Макс протянул руку, боясь, что ему все только кажется, но нет, – пальцы ощутили тепло и биение маленького сердечка. Птенец был настоящим. Он сидел и рассматривал мальчика с не меньшим любопытством, чем тот его.
Максим посадил птенца на ладонь и поднес к свету. Маленькая птичка не улетала и не проявляла вообще никакого беспокойства, просто сидела и смотрела на мальчика.
– Ты, наверное, есть хочешь? – сказал Максим и, осторожно пересадив птенца на стол, отправился на кухню.
Тут все было, как всегда – грязная посуда в раковине, пригорелое нечто в сковороде, грязные разводы на полу и практически пустой холодильник. Ну, не называть же продуктами пару бутылок с алкоголем, что стояли на дверце?
Максим открыл хлебницу и нашел там черствый кусок хлеба. Мальчик аккуратно раскрошил его в тарелку, налил воды в крышку от колы и вернулся в комнату.
Поставив угощение перед своим новым питомцем, Максим стал наблюдать. Птенец не проявил никакого интереса к угощению, просто сидел и выжидающе смотрел на своего хозяина.
Максим очень расстроился, что не смог накормить птенца. По привычке он гладил перья и рассказывал о своих обидах и переживаниях. Птенец подставлял голову и крылья под пальцы, давая возможность Максиму выговориться. Уже засыпая, Максим заметил, что птенец после рассказа заметно приободрился и вроде бы даже подрос. Глаза сверкали ярче, оперение блестело и переливалось в свете лампы.
– Спасибо, что выслушал, дружок, – сказал Максим, провел еще раз пальцами по мягкому оперению и уснул.
Птенец немного посмотрел на спящего, перебрался на изголовье кровати и тоже уснул, сунув голову под крыло.
***
Какой бы унылой и беспросветной ни казалась жизнь, в ней тем не менее всегда есть светлые пятна.
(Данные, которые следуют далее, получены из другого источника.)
/-! ### Accesses inside the window -/

theorem hostStep_write {offset : Nat} (h : offset < 256) (ha : offset % 4 = 0) (v : Word) (s : State) :
    hostStep (.write offset 4 v) s = s.hostWrite offset v := if_pos (accessOk_iff.mpr ⟨rfl, ha, h⟩)

theorem hostStep_read {offset : Nat} (h : offset < 256) (ha : offset % 4 = 0) (s : State) :
    hostStep (.read offset 4) s = .next (s.hostRead offset) := if_pos (accessOk_iff.mpr ⟨rfl, ha, h⟩)

/-- A write to CMD runs the command its word decodes to (30_encoding.md R185, 45_control.md R470). -/
theorem hostWrite_cmd {s : State} (hr : s.inReset = false) (v : Word) :
    s.hostWrite 0x08 v = exec (decodeCommand v) s := by simp [State.hostWrite, hr]

theorem hostWrite_idle {s : State} (hp : s.phase = .idle) (hr : s.inReset = false) {offset : Nat} (ho : offset ≠ 0x08)
    (v : Word) : s.hostWrite offset v = .next (s.writeRegister offset v) := by
  simp [State.hostWrite, hr, ho, busy_eq_false.mpr hp]

/-- A write lost while BUSY (45_control.md R475 to R477). -/
theorem hostWrite_busy {s : State} (hp : s.phase ≠ .idle) {offset : Nat} (ho : offset ≠ 0x08) (v : Word) :
    s.hostWrite offset v = .next s := by
  simp [State.hostWrite, ho, busy_eq_true.mpr hp]

theorem hostRead_idle {s : State} (hp : s.phase = .idle) (offset : Nat) :
    s.hostRead offset = { s with busData := s.readRegister offset } := by
  simp [State.hostRead, busy_eq_false.mpr hp]

theorem hostRead_busy {s : State} (hp : s.phase ≠ .idle) (offset : Nat) : s.hostRead offset = s.readBusy offset := by
  simp [State.hostRead, busy_eq_true.mpr hp]

/-- Settles O37: the transaction is due by `step_hostDue`, and a write to CMD is the command by `hostWrite_cmd`. -/
theorem stepRunsCommand : Obligations.StepRunsCommand := by
  intro s e rest v hbus hop hr hdue
  rw [step_hostDue hbus hdue, hop, hostStep_write (by decide) rfl]
  exact hostWrite_cmd (s := { s with bus := rest }) hr v

/-! ### Writes -/

/-- The results, the views and the reserved offsets take nothing (45_control.md R477). -/
theorem writeRegister_readOnly {offset : Nat} (h : 0x34 ≤ offset) (v : Word) (s : State) :
    s.writeRegister offset v = s := by
  unfold State.writeRegister
  split <;> try omega
  rfl

theorem hostStep_write_idle {s t : State} (hp : s.phase = .idle) (hr : s.inReset = false) {offset : Nat} {v : Word}
    (h : s.writeRegister offset v = t) (ho : offset < 256 ∧ offset % 4 = 0 ∧ offset ≠ 0x08) :
    hostStep (.write offset 4 v) s = .next t := by
  obtain ⟨hlt, ha, hcmd⟩ := ho
  rw [hostStep_write hlt ha, hostWrite_idle hp hr hcmd, h]

/-- Settles O43: a write of an idle core is `writeRegister`, row by row; a busy core loses it. -/
theorem registerWrites : Obligations.RegisterWrites := by
  intro s v
  refine ⟨fun hp hr => ?idle, fun hp o ho ha hcmd => (hostStep_write ho ha v s).trans (hostWrite_busy hp hcmd v)⟩
  have row {o : Nat} {t : State} : s.writeRegister o v = t → o < 256 ∧ o % 4 = 0 ∧ o ≠ 0x08 →
      hostStep (.write o 4 v) s = .next t := hostStep_write_idle hp hr
  refine ⟨row rfl (by decide), fun hset => row (if_pos hset) (by decide), fun hclear => ?kept, row rfl (by decide),
    row rfl (by decide), row rfl (by decide), row rfl (by decide), row rfl (by decide), row rfl (by decide),
    row rfl (by decide), row rfl (by decide), row rfl (by decide), row rfl (by decide), fun o ho ha hview => ?readOnly⟩
  case kept => exact row (if_neg (Bool.eq_false_iff.mp hclear)) (by decide)
  case readOnly => exact row (writeRegister_readOnly hview v s) ⟨ho, ha, by omega⟩

/-! ### Registers of several fields -/

theorem flagWord_eq_ofNat (b : Bool) (k : Nat) : flagWord b k = BitVec.ofNat 32 (b.toNat * 2 ^ k) := by
  cases b
  · simp [flagWord]
  · apply BitVec.eq_of_toNat_eq; simp [flagWord, Nat.shiftLeft_eq]

theorem setWidth_shiftLeft_eq_ofNat (b : Byte) (k : Nat) :
    b.setWidth 32 <<< k = BitVec.ofNat 32 (b.toNat * 2 ^ k) := by
  rw [← ofNat8_shiftLeft b.isLt, BitVec.ofNat_toNat, BitVec.setWidth_eq]

/-- STATUS is its fields side by side (10_state.md R34). -/
theorem statusWord_toNat (s : State) :
    s.statusWord.toNat = s.busy.toNat + s.status.done.toNat * 2 ^ 1 + s.status.ign.toNat * 2 ^ 2 +
      s.status.err.toNat * 2 ^ 8 + s.status.stop.toNat * 2 ^ 16 := by
  have hbusy := s.busy.toNat_le
  have hdone := s.status.done.toNat_le
  have hign := s.status.ign.toNat_le
  have herr := s.status.err.isLt
  have hstop := s.status.stop.isLt
  rw [State.statusWord, flagWord_eq_ofNat, flagWord_eq_ofNat, flagWord_eq_ofNat, setWidth_shiftLeft_eq_ofNat,
    setWidth_shiftLeft_eq_ofNat, ofNat_or_high _ (by omega), ofNat_or_high _ (by omega), ofNat_or_high _ (by omega),
    ofNat_or_high _ (by omega), BitVec.toNat_ofNat, Nat.mod_eq_of_lt (by omega), pow_zero, Nat.mul_one]

/-- A bit of a word, by arithmetic. -/
theorem getLsbD_eq_of_toNat {v : Word} {i : Nat} {b : Bool} (h : v.toNat / 2 ^ i % 2 = b.toNat) : v.getLsbD i = b := by
  rw [BitVec.getLsbD, Nat.testBit_eq_decide_div_mod_eq, h]
  cases b <;> rfl

/-- A field of a word, by arithmetic. -/
theorem extractLsb'_eq_of_toNat {v : Word} {i k : Nat} {x : BitVec k} (h : v.toNat / 2 ^ i % 2 ^ k = x.toNat) :
    v.extractLsb' i k = x := by
  apply BitVec.eq_of_toNat_eq
  rw [BitVec.extractLsb'_toNat, Nat.shiftRight_eq_div_pow, h]

theorem statusWord_fields (s : State) :
    s.statusWord.getLsbD 0 = s.busy ∧ s.statusWord.getLsbD 1 = s.status.done ∧ s.statusWord.getLsbD 2 = s.status.ign ∧
      s.statusWord.extractLsb' 3 5 = 0 ∧ s.statusWord.extractLsb' 8 8 = s.status.err ∧
      s.statusWord.extractLsb' 16 8 = s.status.stop ∧ s.statusWord.extractLsb' 24 8 = 0 := by
  have hword := statusWord_toNat s
  have hbusy := s.busy.toNat_le
  have hdone := s.status.done.toNat_le
  have hign := s.status.ign.toNat_le
  have herr := s.status.err.isLt
  have hstop := s.status.stop.isLt
  have hnone5 : (0 : BitVec 5).toNat = 0 := rfl
  have hnone8 : (0 : Byte).toNat = 0 := rfl
  refine ⟨getLsbD_eq_of_toNat ?_, getLsbD_eq_of_toNat ?_, getLsbD_eq_of_toNat ?_, extractLsb'_eq_of_toNat ?_,
    extractLsb'_eq_of_toNat ?_, extractLsb'_eq_of_toNat ?_, extractLsb'_eq_of_toNat ?_⟩ <;> omega

theorem ctrlWord_fields (s : State) : s.ctrlWord.getLsbD 0 = s.ie ∧ s.ctrlWord.extractLsb' 1 31 = 0 := by
  unfold State.ctrlWord
  cases s.ie <;> decide

/-- TEX_GEOM of any record: each field shows its low byte (10_state.md R30). -/
theorem geomWord_eq_sum_mod (f : Format) :
    f.geomWord = BitVec.ofNat 32
      (f.pixelBits % 2 ^ 8 + f.bytesPerBlock % 2 ^ 8 * 2 ^ 8 + f.bytesPerComponent % 2 ^ 8 * 2 ^ 16 +
        if f.twoComponents then 2 ^ 24 else 0) := by
  have hbyte (n : Nat) : BitVec.ofNat 8 n = BitVec.ofNat 8 (n % 2 ^ 8) := by simp [BitVec.toNat_eq]
  have hlt (n : Nat) : n % 2 ^ 8 < 2 ^ 8 := Nat.mod_lt _ (by decide)
  rw [← geomWord_eq_sum (f := { f with
    pixelBits := f.pixelBits % 2 ^ 8
    bytesPerBlock := f.bytesPerBlock % 2 ^ 8
    bytesPerComponent := f.bytesPerComponent % 2 ^ 8 }) (hlt _) (hlt _) (hlt _)]
  simp only [Format.geomWord, ← hbyte]

theorem readRegister_reserved {offset : Nat} (h : offset = 0x08 ∨ 0x74 ≤ offset) (s : State) :
    s.readRegister offset = 0 := by
  unfold State.readRegister
  split <;> try omega
  rfl


/-! ### Reads -/

/-- While BUSY only ID and STATUS are defined (45_control.md R478). -/
theorem hostStep_read_busy {s : State} (hp : s.phase ≠ .idle) {offset : Nat} (h : offset < 256) (ha : offset % 4 = 0) :
    hostStep (.read offset 4) s = .next (s.readBusy offset) := by
  rw [hostStep_read h ha, hostRead_busy hp]

/-- Settles O42: an idle read is `readRegister`, whose rows of several fields are taken apart above; a busy one is
`State.readBusy`. -/
theorem registerReads : Obligations.RegisterReads := by
  refine ⟨fun s hp offset h ha => ?idle, fun s hp offset h ha => ?busy⟩
  case idle =>
    obtain ⟨hbusy, hdone, hign, hlow, herr, hstop, hhigh⟩ := statusWord_fields s
    obtain ⟨hie, hrest⟩ := ctrlWord_fields s
    refine ⟨(hostStep_read h ha s).trans (congrArg Host.Outcome.next (hostRead_idle hp offset)), rfl,
      fun ho => readRegister_reserved ho s, hie, hrest, hbusy.trans (busy_eq_false.mpr hp), hdone, hign, hlow, herr, hstop,
      hhigh, rfl, rfl, fun hbits => ?bits, fun hskip => ?none, fun n hskip => ?nth, fun hskip => ?every,
      (BitVec.ofNat_toNat ..).symm, saturate_eq_min _, geomWord_eq_sum_mod s.fmt, (BitVec.ofNat_toNat ..).symm⟩
    case bits =>
      change (BitVec.ofNat 7 s.reader.bits).setWidth 32 = _
      exact BitVec.setWidth_ofNat_of_le_of_lt (by decide) (by omega)
    case none | nth | every =>
      change (skipCodeOf s.reader.skip).setWidth 32 = _
      rw [hskip]
      exact (BitVec.ofNat_toNat ..).symm
  case busy =>
    have hread := hostStep_read_busy hp h ha
    refine ⟨fun ho => hread.trans (by rw [ho]; rfl), fun ho => ⟨hread.trans (by rw [ho]; rfl), ?_⟩, fun hid hstatus => ?_⟩
    · exact (statusWord_fields s).1.trans (busy_eq_true.mpr hp)
    · rw [hread, State.readBusy, if_neg hid, if_neg hstatus]

end Sys2Proof.Machine
end

section
/-! PROOFS. What no instruction writes (45_control.md R471, R477, R481, 41_huffman.md R282). The idea: a command is
accepted or ignored, its body and every element work on the job's and the commands' own state alone, and that frame holds
the latched word, IGN, the arguments, the dictionary, the parameters and the host's side. -/

namespace Sys2Proof.Machine

/-! ### The frame of a body -/

/-- `t` is `s` but for what the bodies of the commands and the elements work on; IGN and the latched word stay. -/
def BodyOnly (s t : State) : Prop :=
  t = { s with
    status := { t.status with ign := s.status.ign }
    result0 := t.result0
    result1 := t.result1
    outCount := t.outCount
    texCflags := t.texCflags
    texDsize := t.texDsize
    datHdr := t.datHdr
    reader := t.reader
    sym := t.sym
    copy := t.copy
    builder := t.builder
    phase := t.phase
    dat := t.dat
    tex := t.tex
    fmt := t.fmt
    mem := t.mem
    memAtStart := t.memAtStart
    touched := t.touched
    held := t.held
    free := t.free }

theorem BodyOnly.cmd {s t : State} (h : BodyOnly s t) : t.cmd = s.cmd := by rw [h]
theorem BodyOnly.ign {s t : State} (h : BodyOnly s t) : t.status.ign = s.status.ign := by rw [h]

theorem BodyOnly.trans {s t u : State} (h : BodyOnly s t) (k : BodyOnly t u) : BodyOnly s u := by
  unfold BodyOnly at *
  rw [k, h]

theorem JobOnly.bodyOnly {s t : State} (h : JobOnly s t) : BodyOnly s t := by
  unfold JobOnly at h
  unfold BodyOnly
  rw [h]

/-- The end of a job, disturbed or not, keeps IGN (45_control.md R473). -/
theorem endJob_bodyOnly (err stop : Byte) (count : Word) (s : State) : BodyOnly s (s.endJob err stop count) := by
  unfold State.endJob
  split <;> rfl

theorem JobStep.bodyOnly {s t : State} (h : JobStep s t) : BodyOnly s t := by
  cases h with
  | goesOn frame _ => exact frame.bodyOnly
  | ends frame _ count => exact frame.bodyOnly.trans (endJob_bodyOnly _ _ count _)

/-- The acceptance of a job is part of its body. -/
theorem startJob_bodyOnly {s t : State} (h : JobStep s.startJob t) : BodyOnly s t :=
  BodyOnly.trans (t := s.startJob) rfl h.bodyOnly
Так даже в самую темную и непогожую ночь в разрывах облаков проглядывают звезды.
Так и для Максима, помимо картин и рисования, было светлое пятно в мрачных буднях. Звали ее Лиза и она сидела с ним за одной партой. Высокая девочка с длинными каштановыми волосами, заплетенными в тугую толстую косу. Она выделялась на фоне одноклассниц не только нестандартной по нынешней-то моде внешностью, но и серьезным подходом ко всему на свете, начиная учебой и домашними заданиями и заканчивая собственным завтраком.
– Я питаюсь рационально и правильно, соблюдаю необходимый баланс всех витаминов и микроэлементов, – говорила она в школьной столовой, – так что мне не грозит ни ожирение, ни холестериновые бляшки в сосудах. А ты, если будешь есть всякую дрянь, долго не протянешь, – безапелляционно заявляла она Максиму, когда он покупал себе очередной бургер и запивал это все колой.
Максу нравилась эта ее манера общения – Лиза не стеснялась говорить правду в глаза, какой бы неудобной та ни была.
Помимо учебы, Лиза много чем увлекалась и занималась. В свободное от занятий в общеобразовательной школе время она посещала музыкальную по классу фортепиано, занималась в математическом кружке и изучала английский с репетитором.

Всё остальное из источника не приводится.